[Stored data]
-- ==== Sys2Proof/Laws/Steps.lean ====
section
/-! SUPPORT. What one step is while a command runs, what the header operations leave of the flags, and the record `COD`
(spec/43_encoder.md rule R170; spec/44_decoder.md rule R200; spec/30_encoding.md rule R101). -/

namespace Sys2Proof.Machine

/-! ### The step of a running command -/

/-- A step of a running command is the enabled transition (R170, R200). -/
theorem run_step {s : State} {m : Bool} {p : BitVec 4} (h : RunningIn s m p) :
    step s = (if m then decoderTransition s else encoderTransition s).outcome := by
  obtain ⟨⟨h1, h2, h3⟩, h4, h5, h6⟩ := h
  rw [step, h1]; simp only
  rw [h2]; simp only
  rw [h3]; simp only
  rw [engineMove, if_pos h4, engineTransition, h5]

theorem enc_step {s : State} {p : BitVec 4} (h : RunningIn s false p) : step s = (encoderTransition s).outcome :=
    run_step h
theorem dec_step {s : State} {p : BitVec 4} (h : RunningIn s true p) : step s = (decoderTransition s).outcome :=
    run_step h

/-- The step of ENCODE in each phase (R170, R172 to R181). -/
theorem enc_step0 {s : State} (h : RunningIn s false 0) : step s = (countFrequencies s).outcome := by
  rw [enc_step h, encoderTransition, if_pos (by rw [h.2.2.2]; rfl)]

theorem enc_step1 {s : State} (h : RunningIn s false 1) : step s = (makeTree s).outcome := by
  rw [enc_step h, encoderTransition, if_neg (by rw [h.2.2.2]; decide), if_pos (by rw [h.2.2.2]; rfl)]

theorem enc_step2 {s : State} (h : RunningIn s false 2) : step s = (emitHeader s).outcome := by
  rw [enc_step h, encoderTransition, if_neg (by rw [h.2.2.2]; decide), if_neg (by rw [h.2.2.2]; decide),
    if_pos (by rw [h.2.2.2]; rfl)]

theorem enc_step3 {s : State} (h : RunningIn s false 3) : step s = (seekSource s).outcome := by
  rw [enc_step h, encoderTransition, if_neg (by rw [h.2.2.2]; decide), if_neg (by rw [h.2.2.2]; decide),
    if_neg (by rw [h.2.2.2]; decide), if_pos (by rw [h.2.2.2]; rfl)]

theorem enc_step4 {s : State} (h : RunningIn s false 4) (hlt : s.srcPos.toNat < s.srcSize.toNat) :
    step s = (encodeStep s).outcome := by
  rw [enc_step h, encoderTransition, if_neg (by rw [h.2.2.2]; decide), if_neg (by rw [h.2.2.2]; decide),
    if_neg (by rw [h.2.2.2]; decide), if_neg (by rw [h.2.2.2]; decide), if_pos (by rw [h.2.2.2]; rfl), if_pos hlt]

theorem enc_step_last {s : State} (h : RunningIn s false 4) (he : s.srcPos = s.srcSize) :
    step s = (flushPayload s).outcome := by
  rw [enc_step h, encoderTransition, if_neg (by rw [h.2.2.2]; decide), if_neg (by rw [h.2.2.2]; decide),
    if_neg (by rw [h.2.2.2]; decide), if_neg (by rw [h.2.2.2]; decide), if_pos (by rw [h.2.2.2]; rfl),
    if_neg (by rw [he]; omega), if_pos he]

/-- The step of DECODE in each phase (R200, R202 to R213). -/
theorem dec_step0 {s : State} (h : RunningIn s true 0) : step s = (parseHeader s).outcome := by
  rw [dec_step h, decoderTransition, if_pos (by rw [h.2.2.2]; rfl)]

theorem dec_step1 {s : State} (h : RunningIn s true 1) : step s = (seekPayload s).outcome := by
  rw [dec_step h, decoderTransition, if_neg (by rw [h.2.2.2]; decide), if_pos (by rw [h.2.2.2]; rfl)]

theorem dec_step2 {s : State} (h : RunningIn s true 2) (hlt : s.srcPos.toNat < s.srcSize.toNat) :
    step s = (decodeChunk s).outcome := by
  rw [dec_step h, decoderTransition, if_neg (by rw [h.2.2.2]; decide), if_neg (by rw [h.2.2.2]; decide),
    if_pos (by rw [h.2.2.2]; rfl), if_pos hlt]

theorem dec_step_last {s : State} (h : RunningIn s true 2) (he : s.srcPos = s.srcSize) (hb : s.bitbuf = []) :
    step s = (finishDecode s).outcome := by
  rw [dec_step h, decoderTransition, if_neg (by rw [h.2.2.2]; decide), if_neg (by rw [h.2.2.2]; decide),
    if_pos (by rw [h.2.2.2]; rfl), if_neg (by rw [he]; omega), if_pos ⟨he, hb⟩]

/-- What holds of every transition of ENCODE holds of the enabled one (R170). -/
theorem encoderTransition_ends {P Q : State → Prop} {s : State}
    (h0 : s.status.phase = Phase.idle → (countFrequencies s).Ends P Q)
    (h1 : s.status.phase = Phase.frequencyCounted → (makeTree s).Ends P Q)
    (h2 : s.status.phase = Phase.treeBuilt → (emitHeader s).Ends P Q)
    (h3 : s.status.phase = Phase.headerWritten → (seekSource s).Ends P Q)
    (h4 : s.status.phase = Phase.encoding → s.srcPos.toNat < s.srcSize.toNat → (encodeStep s).Ends P Q)
    (h5 : s.status.phase = Phase.encoding → s.srcPos = s.srcSize → (flushPayload s).Ends P Q) :
    (encoderTransition s).Ends P Q := by
  unfold encoderTransition
  split
  · exact h0 ‹_›
  split
  · exact h1 ‹_›
  split
  · exact h2 ‹_›
  split
  · exact h3 ‹_›
  split
  · next hp =>
    split
    · exact h4 hp ‹_›
    split
    · exact h5 hp ‹_›
    · trivial
  · trivial

/-- What holds of every transition of DECODE holds of the enabled one (R200). -/
theorem decoderTransition_ends {P Q : State → Prop} {s : State}
    (h0 : s.status.phase = Phase.idle → (parseHeader s).Ends P Q)
    (h1 : s.status.phase = Phase.headerParsed → (seekPayload s).Ends P Q)
    (h2 : s.status.phase = Phase.decoding → s.srcPos.toNat < s.srcSize.toNat → (decodeChunk s).Ends P Q)
    (h3 : s.status.phase = Phase.decoding → s.srcPos = s.srcSize → s.bitbuf = [] → (finishDecode s).Ends P Q) :
    (decoderTransition s).Ends P Q := by
  unfold decoderTransition
  split
  · exact h0 ‹_›
  split
  · exact h1 ‹_›
  split
  · next hp =>
    split
    · exact h2 hp ‹_›
    split
    · next h => exact h3 hp h.1 h.2
    · trivial
  · trivial

/-! ### The header operations and the flags -/

theorem memWrite_status (a : Nat) (bs : List Byte) (s : State) :
    (memWrite a bs s).Ends (fun t => t.status = s.status) (fun _ => False) :=
  (memWrite_ends a bs s).weaken (fun t ht => by rw [ht.1]; simp) fun _ h => h

/-- `writeHeader` raises nothing and leaves `STATUS` alone (R42, R155). -/
theorem writeHeader_status (s : State) : (writeHeader s).Ends (fun t => t.status = s.status) (fun _ => False) := by
  refine Flow.Ends.andThen (P := fun t => t.status = s.status) ?_ ?_
  · refine (memWrite_status _ _ s).andThen fun t ht => ht
  · intro t ht
    refine Flow.Ends.andThen (P := fun t => t.status = s.status) ?_ ?_
    · rw [serialiseTable_eq, packTable]
      refine (memWrite_status _ _ _).andThen fun u hu => ?_
      exact hu.trans ht
    · intro u hu
      rw [patchTableLength]
      refine (memWrite_status _ _ _).andThen fun v hv => ?_
      exact hv.trans hu

/-- `readHeader` that runs to its end leaves `STATUS` alone; one that does not takes the error (R231, R236). -/
theorem readEntries_status (tbl : Bits) (fuel : Nat) (s : State) :
    (readEntries tbl fuel s).Ends (fun t => t.status = s.status ∧ t.err = s.err ∧ t.tlen = s.tlen)
      (fun t => t.status = s.status.failed ∧ t.err = 1) := by
  induction fuel generalizing s with
  | zero => exact ⟨rfl, rfl, rfl⟩
  | succ n ih =>
    rw [readEntries]
    split
    · refine Flow.Ends.andThen (P := fun t => t.status = s.status ∧ t.err = s.err ∧ t.tlen = s.tlen) ?_ fun t ht => ?_
      · unfold readEntry
        split
        · exact ⟨rfl, rfl⟩
        · exact (takeEntry_ends _ _ _ s).weaken (fun t ht => by rw [ht]; exact ⟨rfl, rfl, rfl⟩) fun t ht => by
            rw [ht]; exact ⟨rfl, rfl⟩
      · refine (ih t).weaken (fun u hu => ?_) fun u hu => ?_
        · exact ⟨hu.1.trans ht.1, hu.2.1.trans ht.2.1, hu.2.2.trans ht.2.2⟩
        · exact ⟨by rw [hu.1, ht.1], hu.2⟩
    · exact ⟨rfl, rfl, rfl⟩

theorem readHeader_status (s : State) :
    (readHeader s).Ends (fun t => t.status = s.status ∧ t.err = s.err) (fun t => t.status = s.status.failed ∧ t.err = 1) := by
  refine Flow.Ends.andThen (P := fun t => t.status = s.status ∧ t.err = s.err) ?_ fun t ht => ?_
  · unfold readFixed
    split
    · exact ⟨rfl, rfl⟩
    · exact Flow.Ends.withValue fun p _ => Flow.Ends.withValue fun q _ => ⟨rfl, rfl⟩
  · rw [readTable, readTableOf]
    split
    · exact ⟨by rw [raise_status]; rw [ht.1], rfl⟩
    · refine Flow.Ends.withValue fun bs _ => ?_
      rw [readTableBytes, appendBytes_eq]
      refine (readEntries_status _ _ _).weaken (fun u hu => hu) (fun u hu => ?_) |>.andThen fun u hu => ?_
      · exact ⟨by rw [hu.1]; simp [ht.1], hu.2⟩
      · exact ⟨by simp [hu.1, ht.1], by simp [hu.2.1, ht.2]⟩

/-! ### One payload code -/

/-- The bits of one code taken from the buffer: a match emits the symbol, no match leaves them in the candidate (R101,
R211). -/
theorem takeCode_run (bits : Bits) (s : State) (hb : s.bitbuf = bits) (full : Bits)
    (hfull : full = s.cand ++ bits) (hl : full.length ≤ 255) (hne : bits ≠ [])
    (hn : ∀ n, s.cand.length < n → n < full.length → s.dec.lookup (full.take n) = none) :
    (∀ y, s.dec.lookup full = some y → s.snkPos.toNat + 1 < Config.spaceSize →
      takeCode bits s = .on (walked [y] [] [] s)) ∧
    (s.dec.lookup full = none → takeCode bits s = .on { s with bitbuf := [], cand := full }) := by
  induction bits generalizing s with
  | nil => exact absurd rfl hne
  | cons b bits ih =>
    have hc : s.cand ++ b :: bits = (s.cand ++ [b]) ++ bits := by simp
    cases hbits : bits with
    | nil =>
      subst hbits
      rw [List.append_nil] at hc
      rw [hc] at hfull
      refine ⟨fun y hy hp => ?_, fun hn => ?_⟩
      · rw [takeCode, walkBit_match (s := { s with bitbuf := [] }) (by rw [← hfull]; exact hy) hp]
        have : (walked [y] [] [] { s with bitbuf := ([] : Bits) }).cand = [] := by simp [walked]
        simp only [Flow.andThen_on, this, if_true]; rfl
      · rw [takeCode, walkBit_more (s := { s with bitbuf :=
            [] }) (by rw [← hfull]; exact hn) (by rw [← hfull]; exact hl)]
        simp only [Flow.andThen_on]
        rw [if_neg (by simp), ← hfull]; rfl
    | cons b' bits' =>
      have hnone : s.dec.lookup (s.cand ++ [b]) = none := by
        have := hn (s.cand.length + 1) (by omega) (by rw [hfull, hbits]; simp)
        rw [hfull, hc, List.take_append_of_le_length (by simp), List.take_of_length_le (by simp)] at this
        exact this
      have hlen : (s.cand ++ [b]).length ≤ 255 := by
        rw [hfull] at hl; simp at hl ⊢; omega
      have := ih { s with bitbuf := bits, cand := s.cand ++ [b] } rfl (by rw [hfull, hc]) (by rw [hbits]; simp) (by
        intro n h1 h2; exact hn n (by simp at h1; omega) h2)
      rw [← hbits, takeCode, walkBit_more (s := { s with bitbuf := bits }) hnone hlen]
      simp only [Flow.andThen_on]
      rw [if_neg (by simp)]
      exact ⟨fun y hy hp => (this.1 y hy hp).trans rfl, fun h => (this.2 h).trans rfl⟩

/-- The bytes written in sequence stand at the end of the sink, and nothing else of it changed (R30, R63). -/
theorem appended_sinkHolds (bs : List Byte) (s : State) :
    SinkHolds s.snkPos.toNat bs (appended bs s) ∧ SinkKeptOutside s.snkPos.toNat bs.length s (appended bs s) :=
  ⟨fun _ hk => written_read_inside hk, fun _ hk => written_read_outside hk⟩

/-! ### Operations that store nothing -/

/-- The streams and the positions in the sink are as they were (R42). -/
def Kept (s t : State) : Prop := t.src = s.src ∧ t.snk = s.snk ∧ t.srcSize = s.srcSize ∧ t.snkSize = s.snkSize ∧ t.snkPos = s.snkPos

theorem Kept.trans {s t u : State} (h : Kept s t) (h' : Kept t u) : Kept s u :=
  ⟨h'.1.trans h.1, h'.2.1.trans h.2.1, h'.2.2.1.trans h.2.2.1, h'.2.2.2.1.trans h.2.2.2.1, h'.2.2.2.2.trans h.2.2.2.2⟩

theorem codeLeaves_kept (n i : Nat) (s : State) : (codeLeaves n i s).Ends (Kept s) (Kept s) := by
  induction n generalizing i s with
  | zero => exact ⟨rfl, rfl, rfl, rfl, rfl⟩
  | succ n ih =>
    refine Flow.Ends.withValue fun c _ => ?_
    refine Flow.Ends.andThen (P := Kept s) ?_ fun t ht => (ih _ t).weaken (fun _ h => ht.trans h) fun _ h => ht.trans h
    unfold setCode
    split
    · exact ⟨rfl, rfl, rfl, rfl, rfl⟩
    · trivial

theorem generateCodes_kept (s : State) : (generateCodes s).Ends (Kept s) (Kept s) := by
  unfold generateCodes
  split
  · unfold setCode
    split
    · exact ⟨rfl, rfl, rfl, rfl, rfl⟩
    · trivial
  · exact codeLeaves_kept _ _ (clearCodes s)

theorem readEntries_kept (tbl : Bits) (n : Nat) (s : State) : (readEntries tbl n s).Ends (Kept s) (Kept s) := by
  induction n generalizing s with
  | zero => exact ⟨rfl, rfl, rfl, rfl, rfl⟩
  | succ n ih =>
    rw [readEntries]
    split
    · refine Flow.Ends.andThen (P := Kept s) ?_ fun t ht => (ih t).weaken (fun _ h => ht.trans h) fun _ h => ht.trans h
      unfold readEntry
      split
      · exact ⟨rfl, rfl, rfl, rfl, rfl⟩
      · exact (takeEntry_ends _ _ _ s).weaken (fun t ht => by rw [ht]; exact ⟨rfl, rfl, rfl, rfl,
            rfl⟩) fun t ht => by rw [ht]; exact ⟨rfl, rfl, rfl, rfl, rfl⟩
    · exact ⟨rfl, rfl, rfl, rfl, rfl⟩

theorem readHeader_kept (s : State) : (readHeader s).Ends (Kept s) (Kept s) := by
  refine Flow.Ends.andThen (P := Kept s) ?_ fun t ht => ?_
  · unfold readFixed
    split
    · exact ⟨rfl, rfl, rfl, rfl, rfl⟩
    · exact Flow.Ends.withValue fun p _ => Flow.Ends.withValue fun q _ => ⟨rfl, rfl, rfl, rfl, rfl⟩
  · rw [readTable, readTableOf]
    split
    · exact ht.trans ⟨rfl, rfl, rfl, rfl, rfl⟩
    · refine Flow.Ends.withValue fun bs _ => ?_
      rw [readTableBytes, appendBytes_eq]
      refine Flow.Ends.andThen (P := Kept s) ((readEntries_kept _ _ _).weaken (fun u hu => ?_) (fun u hu => ?_)) fun u hu => ?_
      · exact ht.trans hu
      · exact ht.trans hu
      · exact Kept.trans hu ⟨rfl, rfl, rfl, rfl, rfl⟩

end Sys2Proof.Machine
end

** EXERCISE BRIEF **
Copy every line above in which the string "fuel" shows up.

** RESPONSE FOR THIS EXERCISE **
theorem readEntries_status (tbl : Bits) (fuel : Nat) (s : State) :
    (readEntries tbl fuel s).Ends (fun t => t.status = s.status ∧ t.err = s.err ∧ t.tlen = s.tlen)
  induction fuel generalizing s with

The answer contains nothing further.